国際ジャズデイというのは「2011年11月、ユネスコ総会で、4月30日を『国際ジャズデイ』と定めることが宣言されました。『国際ジャズデイ』の目的は、平和と結束、対話、人々の協力関係を推進する力、および教育的ツールとしてのジャズの価値を、国際社会において深めることにあります。制定後、初の2012年4月30日の『国際ジャズデイ』では、ユネスコ親善大使のハービー・ハンコック氏を中心に、多くのアーティストがこの日を祝福するコンサートを世界各地で開催しました。この『国際ジャズデイ』の趣旨に賛同し、宮崎でもジャズの価値を広めていくため、「宮崎国際ジャズデイ2013」を開催いたします!」というもので、詳しいことはこのHPなどを見てほしいが、単に山下洋輔のコンサートをやる、地元の小学校と一緒にやるだけではなく、芥川仁さんの写真展やレコードコンサートなども複合的に、同時多発的に行い、発展定着を図り、いつの日かジャズウィークに、そしてジャズマンスにするぞ、宮崎にジャズの花の咲く一か月を断固として構築するのだ、みたいな感じ。ま、この手のスローガンより僕なんかは昔から「いらん子部隊」で行動あるのみ、理屈はいらんなんてほうだったから、とりあえずビラの配布とチケット販売は頑張ろうと思った次第。
その宮崎国際ジャズデイのサポーターの決起集会だったことがようやく分かり、その後屋上でH高社長お手製の豚シャブなどを頂きながら、ゑびすビールやワインをがぶがぶ飲んで、そして18:30から大西洋介さんのグループのライブが始まった。
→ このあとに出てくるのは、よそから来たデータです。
/-- Reads and rewrites an atomic's bytes at its place. -/
def rewriteAt (s : State) (a : Access) (t : Trans) : State :=
  let fam := s.specFam a.node
  let s := atPlace s a t
  match a.kind with
  | .talloc lanes =>
    let cur := s.readVal a.asid fam a.addr { t with pa := t.pa } 8
    let limit := s.readVal a.asid fam (a.addr + 8) { t with pa := t.pa + 8 } 8
    let (cur', vals) := tallocRun limit lanes cur
    let (s, g) := putBytes s { a with size := 8 } t (leBytes 8 cur')
    let s := match s.wave? a.wid with | some w => countTalloc s a.node (orderIdx w) a.data2 | none => s
    nowPerformed (pushLand s a.gid vals) a g
  | _ =>
    let old := s.readVal a.asid fam a.addr t a.size
    let (v, fl) := atomApply a old
    let (s, g) := if a.kind.stores a old then putBytes s a t (leBytes a.size v) else (s, s.gwctOf a.asid a.addr t)
    let s := if a.scope == 2 then takeCluster s a.core a.asid a.addr else s
    nowPerformed (if a.kind.returns then pushLand s a.gid [(a.lane, old)] else s) a g fl

/-- An atomic on a scratchpad. -/
def rewriteSpad (s : State) (a : Access) (core : Nat) : State :=
  let old := spRead s a.node core a.addr a.size
  let (v, fl) := atomApply a old
  let s := if a.kind.stores a old then spWrite s a.node core a.addr a.size v else s
  nowPerformed (if a.kind.returns then pushLand s a.gid [(a.lane, old)] else s) a 0 fl

/-- Bytes that a port may retain. -/
def retainLimit : Nat := 4 * 2 ^ 20

/-- The port of a switch reduction: a `red` or `redf` at `.system` scope in a window. -/
def switchPort (s : State) (a : Access) (t : Trans) : Option Port :=
  match a.kind with
  | .atom _ _ false | .atomf _ _ false =>
    if a.scope == 4 then ((windowAt s t.pa).filter (· < peerPorts)).map (portOf s) else none
  | _ => none

/-- The operation and format that a contribution carries. -/
def contribOp (a : Access) : Nat × Nat :=
  match a.kind with
  | .atom op sg _ => (op, if sg then 1 else 0)
  | .atomf op ty _ => (op, 2 + ty)
  | _ => (0, 0)

/-- A port sends a contribution and retains it; a full retention buffer holds the lane. -/
def sendContrib (s : State) (a : Access) (t : Trans) (p : Port) : State :=
  if (p.kept.foldl (fun k c => k + c.size) 0) + a.size > retainLimit then s
  else
    let (op, fmt) := contribOp a
    let c : Contribution := { flit := p.outSeq, step := p.step, acc := a.id, addr := t.pa, size := a.size, op := op, fmt := fmt, data := a.data }
    nowPerformed (setPort s { p with outSeq := p.outSeq + 1, kept := p.kept ++ [c] }) a s.ns

/-- Performs an atomic at its place. -/
def performAtomic (s : State) (a : Access) (t : Trans) : State :=
  match a.space with
  | .spad k => rewriteSpad s a k
  | .glob => match switchPort s a t with
    | some p => sendContrib s a t p
    | none => if a.scope == 4 && decide (t.pa ≥ Config.portBase) then atPort s a t else rewriteAt s a t

/-- R210; an atomic that meets an open line is deferred (R218). -/
def execAtomicAtPlace (access : Nat) (s : State) : Host.Outcome State Fault Refusal :=
  match s.acc? access with
  | some a =>
    if a.st != .issued || !a.kind.isAtomic then .next s
    else match admission s a with
      | .go t => .next (if a.space == .glob && isOpen s a.asid (a.addr / 128) then deferAtomic s a else performAtomic s a t)
      | .hold f => .next (s.enterHold f)
      | .wait => .next (lockAcc s a)
  | none => .next s

/-- The value of a host atomic's completion; the access is done. -/
def hostReply (s : State) (a : Access) (old : Nat) : State :=
  let s := s.dropAcc a.id
  { s with plat := { s.plat with hostData := leBytes a.size old } }

/-- Performs a host atomic at its line's home (R202). -/
def performHost (s : State) (a : Access) (t : Trans) : State :=
  let s := atHome s a.asid a.addr t
  let old := s.readVal a.asid none a.addr t a.size
  let s := if a.kind.stores a old then
      (s.writeCommitted a.asid a.addr t (leBytes a.size (atomApply a old).1)).noteWrite a.asid a.addr a.size false
    else s
  hostReply s a old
メンバー紹介はとりあえず、こちらからの引用でそのままパクリます。
大西洋介(pf)
5才からピアノを始め、宮崎大学特音課程入学後はクラシック、ジャズ、シャンソン、ラテン音楽を勉強。自己のバンド 「TRINITY」や、キム ジョン、甲斐和代、馬渡松子、坂本梨奈のサポート等、ジャンルを越えて活躍中。2009年には日野皓正クインテットのベース奏者:池田芳夫トリオの一員と してツアーを行う。
Whoopin(vo)
86年にポニー・キャニオンより CD デビュー。日本だけでなく欧米でも音楽活動を行う傍ら、大貫妙子、久石譲、加藤いずみ、アルフィ、小林武史、桐島かれん、森川美穂、高橋研、舘ひろし他、 国内外の様々なアーティストのコンサートツアーに参加。2009 年 ソロのジャズシンガーとして、第 10 回神戸ジャズボーカルクィーンコンテストにてグランプリを獲得。
Tony Guy(perc)
30年以上のスティールパンと パーカッションでのコンビネーションの演奏経験を持ち、イギリス、フランス、インド、アフリカ、アメリカ、カナダ、メキシコ、バミューダそして日本やカリ ブ諸国他、世界中のあらゆる国をツアーで訪問している。現在はスティールパンの講師としても、宮崎や鹿児島で活躍している
大西さんの演奏もずいぶん久しぶりだったが、僕が勝手につけたコピー、「宮崎のビル・エバンス」の名前通りのリリカルなピアノ。それにさりげなく絡んでくるTony Guyのパーカッション。実は僕はひょんなことから彼の住まいにお邪魔したことがある。和室2間の純日本風のアパートにPCや楽器などが沢山おいてあって、そうそうちょうど西藤ヒロノブのライブを見た直後でその話をすると、西藤ヒロノブとは彼が宮崎に帰ってくるたびにジャムセッションをしている、などと聴き驚いたことがあったっけ。そして、Whoopinは、スキャットが強力で客席の雰囲気もようやくほぐれていい感じになってきたその時、時計を見ると19:00を回ってしまっていた。ヤバい、春佳ちゃんのライブに遅れる。僕とY尾君はH高社長、M原さんに挨拶もそこそこに、駆け足でライフタイムに向かったのだ。うーん、話は全然終わらない。